Your goal:
The records sit below. Return every line in them that holds the word "linter".

────────────────

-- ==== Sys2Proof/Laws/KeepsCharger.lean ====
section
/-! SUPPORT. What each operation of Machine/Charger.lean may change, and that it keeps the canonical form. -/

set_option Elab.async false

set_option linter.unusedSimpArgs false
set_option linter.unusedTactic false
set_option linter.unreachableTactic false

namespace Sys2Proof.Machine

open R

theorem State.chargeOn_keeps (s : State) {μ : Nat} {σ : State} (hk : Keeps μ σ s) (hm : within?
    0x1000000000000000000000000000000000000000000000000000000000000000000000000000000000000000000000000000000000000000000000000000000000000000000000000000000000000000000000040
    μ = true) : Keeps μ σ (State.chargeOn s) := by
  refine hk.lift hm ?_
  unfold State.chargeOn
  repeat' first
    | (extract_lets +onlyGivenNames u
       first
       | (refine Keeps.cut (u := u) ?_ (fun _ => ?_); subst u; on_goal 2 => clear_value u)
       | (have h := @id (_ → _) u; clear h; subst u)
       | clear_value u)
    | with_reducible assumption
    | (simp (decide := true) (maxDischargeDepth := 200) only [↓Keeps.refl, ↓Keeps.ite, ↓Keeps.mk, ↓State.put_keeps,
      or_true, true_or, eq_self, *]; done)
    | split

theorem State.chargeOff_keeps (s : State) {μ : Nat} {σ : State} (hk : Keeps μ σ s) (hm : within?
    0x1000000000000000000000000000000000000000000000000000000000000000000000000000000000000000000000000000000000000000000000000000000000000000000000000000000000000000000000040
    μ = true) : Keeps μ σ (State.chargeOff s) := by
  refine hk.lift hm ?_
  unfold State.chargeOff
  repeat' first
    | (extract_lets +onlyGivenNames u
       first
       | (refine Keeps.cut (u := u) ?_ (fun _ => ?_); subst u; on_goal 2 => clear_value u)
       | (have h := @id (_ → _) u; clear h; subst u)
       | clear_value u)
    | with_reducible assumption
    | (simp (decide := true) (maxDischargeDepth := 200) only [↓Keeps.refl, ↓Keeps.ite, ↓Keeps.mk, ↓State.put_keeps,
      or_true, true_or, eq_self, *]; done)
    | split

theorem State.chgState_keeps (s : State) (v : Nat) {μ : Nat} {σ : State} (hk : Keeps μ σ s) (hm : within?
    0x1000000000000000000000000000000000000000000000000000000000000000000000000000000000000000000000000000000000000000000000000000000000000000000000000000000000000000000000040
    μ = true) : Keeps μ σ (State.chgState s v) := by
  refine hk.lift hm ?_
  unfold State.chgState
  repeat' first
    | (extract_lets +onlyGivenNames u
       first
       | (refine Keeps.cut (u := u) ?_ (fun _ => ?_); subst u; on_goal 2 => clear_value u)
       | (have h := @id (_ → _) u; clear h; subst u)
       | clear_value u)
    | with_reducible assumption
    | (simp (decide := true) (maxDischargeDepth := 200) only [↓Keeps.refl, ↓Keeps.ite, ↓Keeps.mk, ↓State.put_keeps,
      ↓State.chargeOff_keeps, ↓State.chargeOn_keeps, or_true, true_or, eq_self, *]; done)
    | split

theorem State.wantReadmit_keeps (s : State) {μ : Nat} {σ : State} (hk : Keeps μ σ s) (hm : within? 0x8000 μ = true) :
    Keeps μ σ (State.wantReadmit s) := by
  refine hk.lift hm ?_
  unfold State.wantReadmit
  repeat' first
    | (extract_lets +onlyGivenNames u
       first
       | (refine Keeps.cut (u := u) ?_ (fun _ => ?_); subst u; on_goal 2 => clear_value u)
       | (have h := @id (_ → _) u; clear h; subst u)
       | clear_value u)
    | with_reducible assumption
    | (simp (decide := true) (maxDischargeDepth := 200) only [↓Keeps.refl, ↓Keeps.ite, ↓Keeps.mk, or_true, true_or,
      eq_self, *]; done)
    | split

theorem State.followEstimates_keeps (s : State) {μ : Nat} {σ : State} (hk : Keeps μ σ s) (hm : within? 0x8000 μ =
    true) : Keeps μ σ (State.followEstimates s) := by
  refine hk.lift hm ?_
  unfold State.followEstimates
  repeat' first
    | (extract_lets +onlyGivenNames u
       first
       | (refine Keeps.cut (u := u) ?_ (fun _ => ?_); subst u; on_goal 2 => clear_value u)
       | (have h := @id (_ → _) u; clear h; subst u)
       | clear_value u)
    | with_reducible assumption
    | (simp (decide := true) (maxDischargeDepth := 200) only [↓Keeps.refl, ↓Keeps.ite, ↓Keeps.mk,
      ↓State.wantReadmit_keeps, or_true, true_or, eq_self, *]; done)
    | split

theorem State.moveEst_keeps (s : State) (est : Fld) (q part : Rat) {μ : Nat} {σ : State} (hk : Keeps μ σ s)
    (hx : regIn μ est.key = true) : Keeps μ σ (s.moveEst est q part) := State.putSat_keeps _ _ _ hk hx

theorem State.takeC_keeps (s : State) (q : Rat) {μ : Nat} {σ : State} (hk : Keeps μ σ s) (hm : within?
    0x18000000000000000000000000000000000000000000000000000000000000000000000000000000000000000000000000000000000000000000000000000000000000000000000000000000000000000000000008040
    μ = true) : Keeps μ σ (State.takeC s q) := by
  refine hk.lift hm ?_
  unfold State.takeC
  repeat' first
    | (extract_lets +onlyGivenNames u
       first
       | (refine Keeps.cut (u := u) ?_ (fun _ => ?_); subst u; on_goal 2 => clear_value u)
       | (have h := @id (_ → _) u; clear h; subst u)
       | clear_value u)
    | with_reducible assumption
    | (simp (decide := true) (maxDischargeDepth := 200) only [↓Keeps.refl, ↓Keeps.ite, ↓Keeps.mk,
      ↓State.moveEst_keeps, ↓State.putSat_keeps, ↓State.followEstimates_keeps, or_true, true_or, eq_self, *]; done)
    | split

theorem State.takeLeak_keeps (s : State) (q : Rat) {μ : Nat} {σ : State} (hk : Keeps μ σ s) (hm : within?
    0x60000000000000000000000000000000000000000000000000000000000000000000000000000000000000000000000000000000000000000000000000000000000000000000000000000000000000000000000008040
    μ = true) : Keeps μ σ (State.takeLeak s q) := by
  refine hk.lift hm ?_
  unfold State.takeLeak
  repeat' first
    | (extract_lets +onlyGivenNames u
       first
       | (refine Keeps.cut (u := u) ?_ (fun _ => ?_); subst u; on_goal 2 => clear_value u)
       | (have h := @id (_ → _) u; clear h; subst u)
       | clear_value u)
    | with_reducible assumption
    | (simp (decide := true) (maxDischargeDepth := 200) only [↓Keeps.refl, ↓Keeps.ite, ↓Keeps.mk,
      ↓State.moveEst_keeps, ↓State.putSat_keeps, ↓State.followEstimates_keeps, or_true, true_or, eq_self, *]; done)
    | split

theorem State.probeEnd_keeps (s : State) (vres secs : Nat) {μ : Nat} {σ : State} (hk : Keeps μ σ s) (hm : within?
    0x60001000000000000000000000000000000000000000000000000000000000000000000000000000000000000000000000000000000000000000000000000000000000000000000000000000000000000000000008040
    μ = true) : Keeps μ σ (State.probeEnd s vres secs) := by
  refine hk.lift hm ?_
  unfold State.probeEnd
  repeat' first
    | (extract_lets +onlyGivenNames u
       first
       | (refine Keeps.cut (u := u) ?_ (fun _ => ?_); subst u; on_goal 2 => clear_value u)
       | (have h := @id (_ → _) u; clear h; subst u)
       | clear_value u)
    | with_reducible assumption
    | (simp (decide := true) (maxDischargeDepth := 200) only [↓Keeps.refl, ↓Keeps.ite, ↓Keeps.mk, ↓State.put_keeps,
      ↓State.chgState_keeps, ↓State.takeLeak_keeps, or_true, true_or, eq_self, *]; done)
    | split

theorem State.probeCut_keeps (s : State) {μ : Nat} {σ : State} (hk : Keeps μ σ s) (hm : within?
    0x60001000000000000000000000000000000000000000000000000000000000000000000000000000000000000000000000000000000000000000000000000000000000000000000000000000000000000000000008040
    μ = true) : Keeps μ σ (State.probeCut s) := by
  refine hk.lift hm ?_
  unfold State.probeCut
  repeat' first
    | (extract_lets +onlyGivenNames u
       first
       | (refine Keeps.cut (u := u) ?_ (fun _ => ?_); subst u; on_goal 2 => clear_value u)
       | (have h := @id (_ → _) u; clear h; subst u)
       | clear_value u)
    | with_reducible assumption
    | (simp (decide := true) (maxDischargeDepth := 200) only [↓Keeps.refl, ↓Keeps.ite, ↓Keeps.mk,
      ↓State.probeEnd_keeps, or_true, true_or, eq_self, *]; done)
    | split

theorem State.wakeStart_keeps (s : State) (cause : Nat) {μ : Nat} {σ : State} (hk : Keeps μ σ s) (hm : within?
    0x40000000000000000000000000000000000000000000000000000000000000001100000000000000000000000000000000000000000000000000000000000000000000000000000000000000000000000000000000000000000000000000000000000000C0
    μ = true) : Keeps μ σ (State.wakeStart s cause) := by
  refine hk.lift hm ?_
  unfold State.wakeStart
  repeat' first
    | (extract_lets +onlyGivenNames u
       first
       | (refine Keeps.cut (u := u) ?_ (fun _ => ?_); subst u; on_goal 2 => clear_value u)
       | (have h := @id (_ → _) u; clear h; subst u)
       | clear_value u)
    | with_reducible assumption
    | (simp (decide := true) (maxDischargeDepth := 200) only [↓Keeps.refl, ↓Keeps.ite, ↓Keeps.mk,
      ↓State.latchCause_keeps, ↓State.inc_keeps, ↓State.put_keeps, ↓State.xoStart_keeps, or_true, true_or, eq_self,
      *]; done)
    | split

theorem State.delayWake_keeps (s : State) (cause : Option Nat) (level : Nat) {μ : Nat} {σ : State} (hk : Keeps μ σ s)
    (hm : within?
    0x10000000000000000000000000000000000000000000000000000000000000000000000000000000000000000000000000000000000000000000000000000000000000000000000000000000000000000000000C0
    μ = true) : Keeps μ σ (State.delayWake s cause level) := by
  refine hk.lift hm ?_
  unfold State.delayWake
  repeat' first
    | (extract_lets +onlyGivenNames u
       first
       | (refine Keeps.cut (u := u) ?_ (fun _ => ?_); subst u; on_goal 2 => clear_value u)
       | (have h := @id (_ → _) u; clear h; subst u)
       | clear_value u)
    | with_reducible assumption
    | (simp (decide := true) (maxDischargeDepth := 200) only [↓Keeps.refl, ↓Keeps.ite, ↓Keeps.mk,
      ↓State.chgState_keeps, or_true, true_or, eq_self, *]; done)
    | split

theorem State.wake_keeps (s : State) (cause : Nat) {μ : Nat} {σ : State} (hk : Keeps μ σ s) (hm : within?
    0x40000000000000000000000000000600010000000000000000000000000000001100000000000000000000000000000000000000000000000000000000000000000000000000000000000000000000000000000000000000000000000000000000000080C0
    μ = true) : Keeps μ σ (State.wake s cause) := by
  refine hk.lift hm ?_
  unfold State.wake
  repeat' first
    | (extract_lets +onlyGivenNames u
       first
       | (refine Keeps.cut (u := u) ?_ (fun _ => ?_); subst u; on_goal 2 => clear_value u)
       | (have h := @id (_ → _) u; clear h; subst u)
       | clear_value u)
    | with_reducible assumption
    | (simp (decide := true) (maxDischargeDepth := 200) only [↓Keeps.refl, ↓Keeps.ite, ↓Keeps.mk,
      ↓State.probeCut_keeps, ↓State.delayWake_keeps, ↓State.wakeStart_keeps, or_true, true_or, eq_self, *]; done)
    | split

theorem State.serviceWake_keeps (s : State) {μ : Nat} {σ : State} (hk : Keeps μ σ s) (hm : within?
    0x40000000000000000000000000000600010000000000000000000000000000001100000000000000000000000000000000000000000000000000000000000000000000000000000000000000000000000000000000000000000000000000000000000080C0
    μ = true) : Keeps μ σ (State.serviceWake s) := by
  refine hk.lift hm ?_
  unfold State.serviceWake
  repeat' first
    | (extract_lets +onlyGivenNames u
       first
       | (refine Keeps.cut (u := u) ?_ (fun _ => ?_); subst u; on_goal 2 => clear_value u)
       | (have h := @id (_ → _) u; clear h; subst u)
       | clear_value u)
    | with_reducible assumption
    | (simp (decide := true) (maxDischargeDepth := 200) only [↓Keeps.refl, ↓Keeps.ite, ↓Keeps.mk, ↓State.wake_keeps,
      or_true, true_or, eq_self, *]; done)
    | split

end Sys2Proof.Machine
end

────────────────

Solution to this task:
set_option linter.unusedSimpArgs false
set_option linter.unusedTactic false
set_option linter.unreachableTactic false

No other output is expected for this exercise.